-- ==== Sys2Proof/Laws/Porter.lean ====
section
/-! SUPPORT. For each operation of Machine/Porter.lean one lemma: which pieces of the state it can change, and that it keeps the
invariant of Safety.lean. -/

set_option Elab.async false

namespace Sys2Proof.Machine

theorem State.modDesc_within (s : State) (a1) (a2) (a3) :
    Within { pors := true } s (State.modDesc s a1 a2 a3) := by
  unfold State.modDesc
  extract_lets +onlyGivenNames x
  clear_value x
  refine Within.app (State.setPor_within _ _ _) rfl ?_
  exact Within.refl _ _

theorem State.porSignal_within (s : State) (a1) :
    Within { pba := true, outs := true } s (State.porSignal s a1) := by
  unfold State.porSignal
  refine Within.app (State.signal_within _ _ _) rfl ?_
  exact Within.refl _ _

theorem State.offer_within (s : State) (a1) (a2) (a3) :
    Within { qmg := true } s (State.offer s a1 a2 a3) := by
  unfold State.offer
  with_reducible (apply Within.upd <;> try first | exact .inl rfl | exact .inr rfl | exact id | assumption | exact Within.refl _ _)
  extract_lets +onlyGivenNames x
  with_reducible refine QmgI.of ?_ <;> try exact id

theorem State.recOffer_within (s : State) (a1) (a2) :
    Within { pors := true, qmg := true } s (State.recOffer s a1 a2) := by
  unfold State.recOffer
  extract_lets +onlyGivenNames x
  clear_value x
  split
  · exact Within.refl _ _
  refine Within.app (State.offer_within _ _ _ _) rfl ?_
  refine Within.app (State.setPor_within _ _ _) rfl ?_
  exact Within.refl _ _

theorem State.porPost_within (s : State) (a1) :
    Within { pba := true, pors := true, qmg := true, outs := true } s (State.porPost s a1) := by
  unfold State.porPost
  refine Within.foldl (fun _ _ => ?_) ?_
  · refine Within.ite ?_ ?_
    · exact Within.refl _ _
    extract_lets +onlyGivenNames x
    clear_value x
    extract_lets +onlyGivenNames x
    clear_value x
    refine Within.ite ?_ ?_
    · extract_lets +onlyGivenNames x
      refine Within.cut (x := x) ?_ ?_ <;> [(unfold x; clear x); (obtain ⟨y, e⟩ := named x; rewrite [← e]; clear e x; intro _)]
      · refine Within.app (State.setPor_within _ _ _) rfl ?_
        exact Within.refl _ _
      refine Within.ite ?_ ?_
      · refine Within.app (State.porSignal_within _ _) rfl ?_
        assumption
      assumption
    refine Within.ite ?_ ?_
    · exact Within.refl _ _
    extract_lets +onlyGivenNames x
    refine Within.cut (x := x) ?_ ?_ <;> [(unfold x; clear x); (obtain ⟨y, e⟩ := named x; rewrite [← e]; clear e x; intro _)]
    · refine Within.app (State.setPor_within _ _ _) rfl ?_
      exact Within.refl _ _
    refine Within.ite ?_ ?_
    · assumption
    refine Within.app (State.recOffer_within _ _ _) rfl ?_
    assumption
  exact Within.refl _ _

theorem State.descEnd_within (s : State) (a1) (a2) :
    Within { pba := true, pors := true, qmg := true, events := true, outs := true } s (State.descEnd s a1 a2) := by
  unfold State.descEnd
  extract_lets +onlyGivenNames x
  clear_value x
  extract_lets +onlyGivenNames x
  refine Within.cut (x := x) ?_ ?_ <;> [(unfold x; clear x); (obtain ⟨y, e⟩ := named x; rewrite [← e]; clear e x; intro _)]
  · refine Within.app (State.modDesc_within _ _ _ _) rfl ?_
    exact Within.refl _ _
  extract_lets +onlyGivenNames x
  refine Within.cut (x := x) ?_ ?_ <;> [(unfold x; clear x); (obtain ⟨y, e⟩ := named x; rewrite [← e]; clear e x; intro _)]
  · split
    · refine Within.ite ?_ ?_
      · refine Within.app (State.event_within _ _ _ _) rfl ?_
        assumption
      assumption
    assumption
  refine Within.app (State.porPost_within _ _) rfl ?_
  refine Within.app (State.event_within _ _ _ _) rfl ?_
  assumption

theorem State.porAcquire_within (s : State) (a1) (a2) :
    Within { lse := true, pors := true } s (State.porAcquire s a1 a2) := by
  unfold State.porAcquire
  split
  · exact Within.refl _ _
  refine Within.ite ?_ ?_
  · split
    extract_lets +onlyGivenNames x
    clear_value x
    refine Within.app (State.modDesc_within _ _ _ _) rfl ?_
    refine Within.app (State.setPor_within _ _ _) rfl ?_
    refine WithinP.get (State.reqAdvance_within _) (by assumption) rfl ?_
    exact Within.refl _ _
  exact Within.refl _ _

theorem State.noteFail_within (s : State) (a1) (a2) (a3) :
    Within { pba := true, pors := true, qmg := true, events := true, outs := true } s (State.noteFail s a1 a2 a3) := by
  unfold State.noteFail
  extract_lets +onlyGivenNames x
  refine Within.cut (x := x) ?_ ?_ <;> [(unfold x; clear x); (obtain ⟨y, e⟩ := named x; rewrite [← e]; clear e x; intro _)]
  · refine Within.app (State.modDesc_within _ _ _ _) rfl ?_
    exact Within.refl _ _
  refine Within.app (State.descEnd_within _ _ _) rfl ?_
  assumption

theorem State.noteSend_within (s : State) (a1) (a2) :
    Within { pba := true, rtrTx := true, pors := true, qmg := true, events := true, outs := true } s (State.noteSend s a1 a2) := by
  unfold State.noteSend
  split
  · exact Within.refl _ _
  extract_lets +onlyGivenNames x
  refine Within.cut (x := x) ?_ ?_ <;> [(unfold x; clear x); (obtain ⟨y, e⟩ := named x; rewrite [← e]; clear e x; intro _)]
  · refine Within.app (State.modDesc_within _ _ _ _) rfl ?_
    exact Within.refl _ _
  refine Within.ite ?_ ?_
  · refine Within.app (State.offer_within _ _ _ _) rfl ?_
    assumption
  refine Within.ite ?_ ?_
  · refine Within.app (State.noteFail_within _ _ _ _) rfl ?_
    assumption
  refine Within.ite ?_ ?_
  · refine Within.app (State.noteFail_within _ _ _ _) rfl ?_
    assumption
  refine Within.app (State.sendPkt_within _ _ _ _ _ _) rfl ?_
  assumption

EXERCISE – Please copy the data above in its entirety, exactly as written.

RESULT OF THE TASK –
-- ==== Sys2Proof/Laws/Porter.lean ====
section
/-! SUPPORT. For each operation of Machine/Porter.lean one lemma: which pieces of the state it can change, and that it keeps the
invariant of Safety.lean. -/

set_option Elab.async false

namespace Sys2Proof.Machine

theorem State.modDesc_within (s : State) (a1) (a2) (a3) :
    Within { pors := true } s (State.modDesc s a1 a2 a3) := by
  unfold State.modDesc
  extract_lets +onlyGivenNames x
  clear_value x
  refine Within.app (State.setPor_within _ _ _) rfl ?_
  exact Within.refl _ _

theorem State.porSignal_within (s : State) (a1) :
    Within { pba := true, outs := true } s (State.porSignal s a1) := by
  unfold State.porSignal
  refine Within.app (State.signal_within _ _ _) rfl ?_
  exact Within.refl _ _

theorem State.offer_within (s : State) (a1) (a2) (a3) :
    Within { qmg := true } s (State.offer s a1 a2 a3) := by
  unfold State.offer
  with_reducible (apply Within.upd <;> try first | exact .inl rfl | exact .inr rfl | exact id | assumption | exact Within.refl _ _)
  extract_lets +onlyGivenNames x
  with_reducible refine QmgI.of ?_ <;> try exact id

theorem State.recOffer_within (s : State) (a1) (a2) :
    Within { pors := true, qmg := true } s (State.recOffer s a1 a2) := by
  unfold State.recOffer
  extract_lets +onlyGivenNames x
  clear_value x
  split
  · exact Within.refl _ _
  refine Within.app (State.offer_within _ _ _ _) rfl ?_
  refine Within.app (State.setPor_within _ _ _) rfl ?_
  exact Within.refl _ _

theorem State.porPost_within (s : State) (a1) :
    Within { pba := true, pors := true, qmg := true, outs := true } s (State.porPost s a1) := by
  unfold State.porPost
  refine Within.foldl (fun _ _ => ?_) ?_
  · refine Within.ite ?_ ?_
    · exact Within.refl _ _
    extract_lets +onlyGivenNames x
    clear_value x
    extract_lets +onlyGivenNames x
    clear_value x
    refine Within.ite ?_ ?_
    · extract_lets +onlyGivenNames x
      refine Within.cut (x := x) ?_ ?_ <;> [(unfold x; clear x); (obtain ⟨y, e⟩ := named x; rewrite [← e]; clear e x; intro _)]
      · refine Within.app (State.setPor_within _ _ _) rfl ?_
        exact Within.refl _ _
      refine Within.ite ?_ ?_
      · refine Within.app (State.porSignal_within _ _) rfl ?_
        assumption
      assumption
    refine Within.ite ?_ ?_
    · exact Within.refl _ _
    extract_lets +onlyGivenNames x
    refine Within.cut (x := x) ?_ ?_ <;> [(unfold x; clear x); (obtain ⟨y, e⟩ := named x; rewrite [← e]; clear e x; intro _)]
    · refine Within.app (State.setPor_within _ _ _) rfl ?_
      exact Within.refl _ _
    refine Within.ite ?_ ?_
    · assumption
    refine Within.app (State.recOffer_within _ _ _) rfl ?_
    assumption
  exact Within.refl _ _

theorem State.descEnd_within (s : State) (a1) (a2) :
    Within { pba := true, pors := true, qmg := true, events := true, outs := true } s (State.descEnd s a1 a2) := by
  unfold State.descEnd
  extract_lets +onlyGivenNames x
  clear_value x
  extract_lets +onlyGivenNames x
  refine Within.cut (x := x) ?_ ?_ <;> [(unfold x; clear x); (obtain ⟨y, e⟩ := named x; rewrite [← e]; clear e x; intro _)]
  · refine Within.app (State.modDesc_within _ _ _ _) rfl ?_
    exact Within.refl _ _
  extract_lets +onlyGivenNames x
  refine Within.cut (x := x) ?_ ?_ <;> [(unfold x; clear x); (obtain ⟨y, e⟩ := named x; rewrite [← e]; clear e x; intro _)]
  · split
    · refine Within.ite ?_ ?_
      · refine Within.app (State.event_within _ _ _ _) rfl ?_
        assumption
      assumption
    assumption
  refine Within.app (State.porPost_within _ _) rfl ?_
  refine Within.app (State.event_within _ _ _ _) rfl ?_
  assumption

theorem State.porAcquire_within (s : State) (a1) (a2) :
    Within { lse := true, pors := true } s (State.porAcquire s a1 a2) := by
  unfold State.porAcquire
  split
  · exact Within.refl _ _
  refine Within.ite ?_ ?_
  · split
    extract_lets +onlyGivenNames x
    clear_value x
    refine Within.app (State.modDesc_within _ _ _ _) rfl ?_
    refine Within.app (State.setPor_within _ _ _) rfl ?_
    refine WithinP.get (State.reqAdvance_within _) (by assumption) rfl ?_
    exact Within.refl _ _
  exact Within.refl _ _

theorem State.noteFail_within (s : State) (a1) (a2) (a3) :
    Within { pba := true, pors := true, qmg := true, events := true, outs := true } s (State.noteFail s a1 a2 a3) := by
  unfold State.noteFail
  extract_lets +onlyGivenNames x
  refine Within.cut (x := x) ?_ ?_ <;> [(unfold x; clear x); (obtain ⟨y, e⟩ := named x; rewrite [← e]; clear e x; intro _)]
  · refine Within.app (State.modDesc_within _ _ _ _) rfl ?_
    exact Within.refl _ _
  refine Within.app (State.descEnd_within _ _ _) rfl ?_
  assumption

theorem State.noteSend_within (s : State) (a1) (a2) :
    Within { pba := true, rtrTx := true, pors := true, qmg := true, events := true, outs := true } s (State.noteSend s a1 a2) := by
  unfold State.noteSend
  split
  · exact Within.refl _ _
  extract_lets +onlyGivenNames x
  refine Within.cut (x := x) ?_ ?_ <;> [(unfold x; clear x); (obtain ⟨y, e⟩ := named x; rewrite [← e]; clear e x; intro _)]
  · refine Within.app (State.modDesc_within _ _ _ _) rfl ?_
    exact Within.refl _ _
  refine Within.ite ?_ ?_
  · refine Within.app (State.offer_within _ _ _ _) rfl ?_
    assumption
  refine Within.ite ?_ ?_
  · refine Within.app (State.noteFail_within _ _ _ _) rfl ?_
    assumption
  refine Within.ite ?_ ?_
  · refine Within.app (State.noteFail_within _ _ _ _) rfl ?_
    assumption
  refine Within.app (State.sendPkt_within _ _ _ _ _ _) rfl ?_
  assumption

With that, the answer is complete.